Look below for the line holding "(b :: r.1, r.2)" and the line holding "let n := rxField l 12 4". Transcribe exactly those lines and all lines between them, nothing more.

Items from a data source
+-------+

-- ==== Sys2Proof/Machine/LinkOps.lean ====
section
/-!
DEFINITION. The Tether link's shared operations: the places of pending frames (R232), the frames the link builds itself
(R243, R244), acceptance and its counters (R225, R237 to R239), the address and its assignment (R248 to R252).
-/

namespace Sys2Proof.Machine

/-! ## Pending frames (R227, R230, R232) -/

/-- A frame's identifier: class, address, subtype (R227). -/
def frameIdent (f : Frame) : Nat := f.cls * 256 + f.addr * 4 + f.sub

/-! ## A frame's bits (R227 to R229), true for a recessive 1 -/

/-- The lowest `n` bits of a number, most significant first. -/
def bitsOf (n x : Nat) : List Bool := (List.range n).map fun k => x.testBit (n - 1 - k)

/-- The number that bits spell, most significant first. -/
def ofBits (l : List Bool) : Nat := l.foldl (fun a b => 2 * a + (if b then 1 else 0)) 0

/-- H: the identifier × 16 + the length code (R229). -/
def frameH (f : Frame) : Nat := frameIdent f * 16 + f.data.length

/-- The CRC-16 of a frame, over H and the data (R229). -/
def frameCrc (f : Frame) : Nat := crc16 (beBytes 2 (frameH f) ++ f.data)

/-- The stuffed fields of a frame before stuffing: SOF, identifier, length, data, CRC (R227). -/
def frameBits (f : Frame) : List Bool :=
  false :: (bitsOf 15 (frameH f) ++ f.data.flatMap (fun b => bitsOf 8 b.toNat) ++ bitsOf 16 (frameCrc f))

/-- Stuffing (R228): after `run` bits equal to `last`, an opposite one follows every fifth of a run. -/
def stuffFrom (last : Bool) (run : Nat) : List Bool → List Bool
  | [] => if run = 5 then [!last] else []
  | b :: l =>
    if run = 5 then (!last) :: b :: stuffFrom b (if b = !last then 2 else 1) l
    else b :: stuffFrom b (if b = last then run + 1 else 1) l

/-- The stuffed fields as sent (R228). -/
def stuff (l : List Bool) : List Bool := stuffFrom true 0 l

/-- Stuff bits removed; false with six equal bits in a row, at which the list ends (R228). -/
def unstuffFrom (last : Bool) (run : Nat) : List Bool → List Bool × Bool
  | [] => ([], true)
  | b :: l =>
    if run = 5 then (if b = last then ([], false) else unstuffFrom b 1 l)
    else
      let r := unstuffFrom b (if b = last then run + 1 else 1) l
      (b :: r.1, r.2)

/-- The fields that received bits spell, and whether their stuffing is right (R228). -/
def unstuff (l : List Bool) : List Bool × Bool := unstuffFrom true 0 l

/-- A field of received bits: `n` bits from place `i` on, SOF at place 0 (R227). -/
def rxField (l : List Bool) (i n : Nat) : Nat := ofBits (((unstuff l).1.drop i).take n)

/-- A valid length code has been decoded (R235). -/
def rxLengthOk (l : List Bool) : Bool := decide (16 ≤ (unstuff l).1.length) && decide (rxField l 12 4 ≤ 8)

/-- The bytes that the CRC of received bits covers (R229). -/
def rxBytes (l : List Bool) : List Byte :=
  beBytes 2 (rxField l 1 15) ++ (List.range (rxField l 12 4)).map fun k => byte (rxField l (16 + 8 * k) 8)

/-- The error in received bits (R234); none where they are a good frame, or end too early to tell. -/
def rxError (l : List Bool) (carrier : Bool) : Option RxError :=
  let n := rxField l 12 4
  let u := unstuff l
  if 16 ≤ u.1.length ∧ 8 < n then some .form
  else if !u.2 then some .stuff
  else if decide (32 + 8 * n ≤ u.1.length) && crc16 (rxBytes l) != rxField l (16 + 8 * n) 16 then some .crc
  else if carrier then some .form
  else none

/-! ## Places -/

/-- The unit works in frames mode: level mode sends and decodes nothing (R254). -/
def State.framesMode (s : State) : Bool := !s.flag F.TET_STATUS_LEVEL

/-- The unit is under auto-assignment (R248). -/
def State.autoAddr (s : State) : Bool := s.flag F.TET_ADDR_AUTO

/-- The address of ALARM, HUSH and CLEAR frames: the held one, the candidate, or WB_UID modulo 64 (R252). -/
def State.alarmAddr (s : State) : Nat :=
  match s.ownAddr with
  | some a => a
  | none => match s.link.cand with
    | some a => a
    | none => Config.wbUid.toNat % 64

/-- The alarm slot takes an ALARM copy, which replaces a waiting one (R46, R232). -/
def State.postAlarm (s : State) (sub : Nat) (data : Byte) : State :=
  if s.framesMode then
    { s with link := { s.link with alarmSlot := some ⟨⟨0, s.alarmAddr, sub, [data]⟩, 0, s.now⟩ } }
  else s

/-- The last `n` of a list with one more at its end. -/
def pushLast (n : Nat) (l : List TxFrame) (f : TxFrame) : List TxFrame :=
  let l := l ++ [f]
  l.drop (l.length - n)

/-- The hush slot takes a HUSH (subtype 0) or CLEAR (subtype 1); the oldest of a full slot is replaced (R232). -/
def State.postHush (s : State) (sub : Nat) : State :=
  if s.framesMode then
    { s with link := { s.link with hushSlot := pushLast 2 s.link.hushSlot ⟨⟨1, s.alarmAddr, sub, []⟩, 0, s.now⟩ } }
  else s

/-- A heartbeat (R242). -/
def isHeartbeat (f : Frame) : Bool := f.cls == 6 && f.sub == 1

/-- A CLAIM: the identifier of a census request with eight data bytes (R242). -/
def isClaim (f : Frame) : Bool := f.cls == 6 && f.sub == 2 && f.data.length == 8

/-- The status slot takes a frame the link built; a newer heartbeat replaces a waiting one (R232). -/
def State.postStatus (s : State) (f : Frame) : State :=
  if s.framesMode then
    let l := if isHeartbeat f then s.link.statusSlot.filter (fun x => !isHeartbeat x.frame) else s.link.statusSlot
    { s with link := { s.link with statusSlot := pushLast 2 l ⟨f, 0, s.now⟩ } }
  else s

/-- The TX queue has room for one more frame (R232). -/
def State.txRoom (s : State) : Bool := decide (s.link.txq.length < 16)

/-- The firmware posts a frame; a post into a full queue is refused (R232). -/
def State.postTx (s : State) (cls sub : Nat) (data : List Byte) : State :=
  match s.ownAddr with
  | none => s
  | some a =>
    if !s.framesMode || !s.link.txOn then s
    else if s.txRoom then { s with link := { s.link with txq := s.link.txq ++ [⟨⟨cls, a, sub, data⟩, 0, s.now⟩] } }
    else s.event F.TET_EVENT_TX_FULL

/-- Every pending frame, place by place. -/
def State.pendingFrames (s : State) : List TxFrame :=
  s.link.alarmSlot.toList ++ s.link.hushSlot ++ s.link.statusSlot ++ s.link.txq

/-- The first pending frame equal to `f` taken out of a list. -/
def dropFrame (f : Frame) : List TxFrame → List TxFrame
  | [] => []
  | x :: l => if x.frame = f then l else x :: dropFrame f l

/-- A frame leaves the place it waits in. -/
def State.unpend (s : State) (f : Frame) : State :=
  let l := s.link
  if (l.alarmSlot.map TxFrame.frame) = some f then { s with link := { l with alarmSlot := none } }
  else if l.hushSlot.any (fun x => x.frame == f) then { s with link := { l with hushSlot := dropFrame f l.hushSlot } }
  else if l.statusSlot.any (fun x => x.frame == f) then
    { s with link := { l with statusSlot := dropFrame f l.statusSlot } }
  else { s with link := { l with txq := dropFrame f l.txq } }

/-- The attempts of the first pending frame equal to `f`, in a list. -/
def retry (f : Frame) : List TxFrame → List TxFrame
  | [] => []
  | x :: l => if x.frame = f then { x with tries := x.tries + 1 } :: l else x :: retry f l

/-- One more attempt of a pending frame has failed (R236). -/
def State.retryFrame (s : State) (f : Frame) : State :=
  let l := s.link
  if (l.alarmSlot.map TxFrame.frame) = some f then
    { s with link := { l with alarmSlot := l.alarmSlot.map fun x => { x with tries := x.tries + 1 } } }
  else if l.hushSlot.any (fun x => x.frame == f) then { s with link := { l with hushSlot := retry f l.hushSlot } }
  else if l.statusSlot.any (fun x => x.frame == f) then
    { s with link := { l with statusSlot := retry f l.statusSlot } }
  else { s with link := { l with txq := retry f l.txq } }

/-- The attempts made so far for a pending frame. -/
def State.triesOf (s : State) (f : Frame) : Nat :=
  match s.pendingFrames.find? (fun x => x.frame == f) with
  | some x => x.tries
  | none => 0

/-- Starts of frames of classes 2 to 7 in the last 1.000 s (R240). -/
def State.recentStarts (s : State) : List Nat := s.link.starts.filter fun t => s.now < t + secTicks 1

/-- The address lets a pending frame go: alarms and hush frames always; the others under the address held, and a CLAIM for the
candidate (R252). -/
def State.addrLets (s : State) (f : Frame) : Bool :=
  decide (f.cls < 2) || s.ownAddr == some f.addr || (isClaim f && s.link.cand == some f.addr)

/-- A pending frame may start now: the link is up and not silenced; transmission has begun, for alarm and hush frames also through a
warm reset; a restrained unit starts only classes 0, 1 and 6; in SAFE only alarms, heartbeats and faults are sent; without the
policy core no market frame; the guardian lets 24 frames of classes 2 to 7 start in any second (R21, R23, R224, R238, R240, R241,
R253). -/
def State.mayStart (s : State) (f : Frame) : Bool :=
  s.live && s.framesMode && (if f.cls < 2 then s.link.alarmOn else s.link.txOn) && s.flag F.TET_STATUS_UP &&
    !s.flag F.TET_STATUS_SILENCED && s.addrLets f &&
    (!s.flag F.TET_STATUS_RESTRAINED || f.cls == 0 || f.cls == 1 || f.cls == 6) &&
    (!s.inSafe || decide (f.cls < 2) || (f.cls == 6 && (f.sub == 1 || f.sub == 3))) &&
    (s.boot.core || !decide (2 ≤ f.cls ∧ f.cls ≤ 5)) &&
    (decide (f.cls < 2) || decide (s.recentStarts.length < 24))

/-- The earlier of two pending frames: the lower identifier, then the earlier posting (R232). -/
def firstFrame (a b : TxFrame) : TxFrame :=
  if frameIdent b.frame < frameIdent a.frame || (frameIdent b.frame == frameIdent a.frame && decide (b.posted < a.posted))
  then b else a

/-- The pending frame that the unit sends next (R232). -/
def State.nextFrame (s : State) : Option Frame :=
  match s.pendingFrames.filter fun x => s.mayStart x.frame with
  | [] => none
  | x :: l => some (l.foldl firstFrame x).frame

/-- A SYNC (R242). -/
def isSync (f : Frame) : Bool := f.cls == 6 && f.sub == 0

/-- A frame on the bus is the pending one: the same, but that a SYNC takes the time of its own SOF, at most a longest frame ago,
5.08 ms or 333 units of 1/65,536 s (R229, R242). -/
def State.isSending (s : State) (p f : Frame) : Bool :=
  if isSync p then
    isSync f && p.addr == f.addr && f.data.length == 6 &&
      decide (natAt f.data 0 6 ≤ s.clk.time ∧ s.clk.time ≤ natAt f.data 0 6 + 333)
  else p == f

/-- The pending frame that a frame on the bus is, where it is the one to be sent next (R232, R242). -/
def State.sending (s : State) (f : Frame) : Option Frame := s.nextFrame.filter fun p => s.isSending p f

/-- A frame has started: one of classes 2 to 7 counts against the guardian's budget (R240). -/
def State.countStart (s : State) (f : Frame) : State :=
  if 2 ≤ f.cls then { s with link := { s.link with starts := s.recentStarts ++ [s.now] } } else s

/-! ## The frames the link builds itself (R243, R244) -/

/-- The guardian's trips of the last hour (R241, R244). -/
def State.tripsInHour (s : State) : Nat := (s.link.trips.filter fun t => decide (s.now < t + secTicks 3600)).length

/-- The lowest fault code of R244 in force, 0x00 for none. -/
def State.faultCode (s : State) : Nat :=
  if s.flag F.ALM_STATUS_DISCB then 0x10
  else if s.conv.hornFailed then 0x11
  else if s.flag F.TET_STATUS_CONFLICT then 0x20
  else if 0 < s.tripsInHour then 0x21
  else if s.link.relistenDue.isSome then 0x22
  else if s.inSafe then 0x30
  else 0x00

/-- Eight flags as a byte, bit 0 first. -/
def flagsByte (l : List Bool) : Byte := byte (l.zipIdx.foldl (fun a p => if p.1 then a + 2 ^ p.2 else a) 0)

+-------+

**Result:**
      (b :: r.1, r.2)

/-- The fields that received bits spell, and whether their stuffing is right (R228). -/
def unstuff (l : List Bool) : List Bool × Bool := unstuffFrom true 0 l

/-- A field of received bits: `n` bits from place `i` on, SOF at place 0 (R227). -/
def rxField (l : List Bool) (i n : Nat) : Nat := ofBits (((unstuff l).1.drop i).take n)

/-- A valid length code has been decoded (R235). -/
def rxLengthOk (l : List Bool) : Bool := decide (16 ≤ (unstuff l).1.length) && decide (rxField l 12 4 ≤ 8)

/-- The bytes that the CRC of received bits covers (R229). -/
def rxBytes (l : List Bool) : List Byte :=
  beBytes 2 (rxField l 1 15) ++ (List.range (rxField l 12 4)).map fun k => byte (rxField l (16 + 8 * k) 8)

/-- The error in received bits (R234); none where they are a good frame, or end too early to tell. -/
def rxError (l : List Bool) (carrier : Bool) : Option RxError :=
  let n := rxField l 12 4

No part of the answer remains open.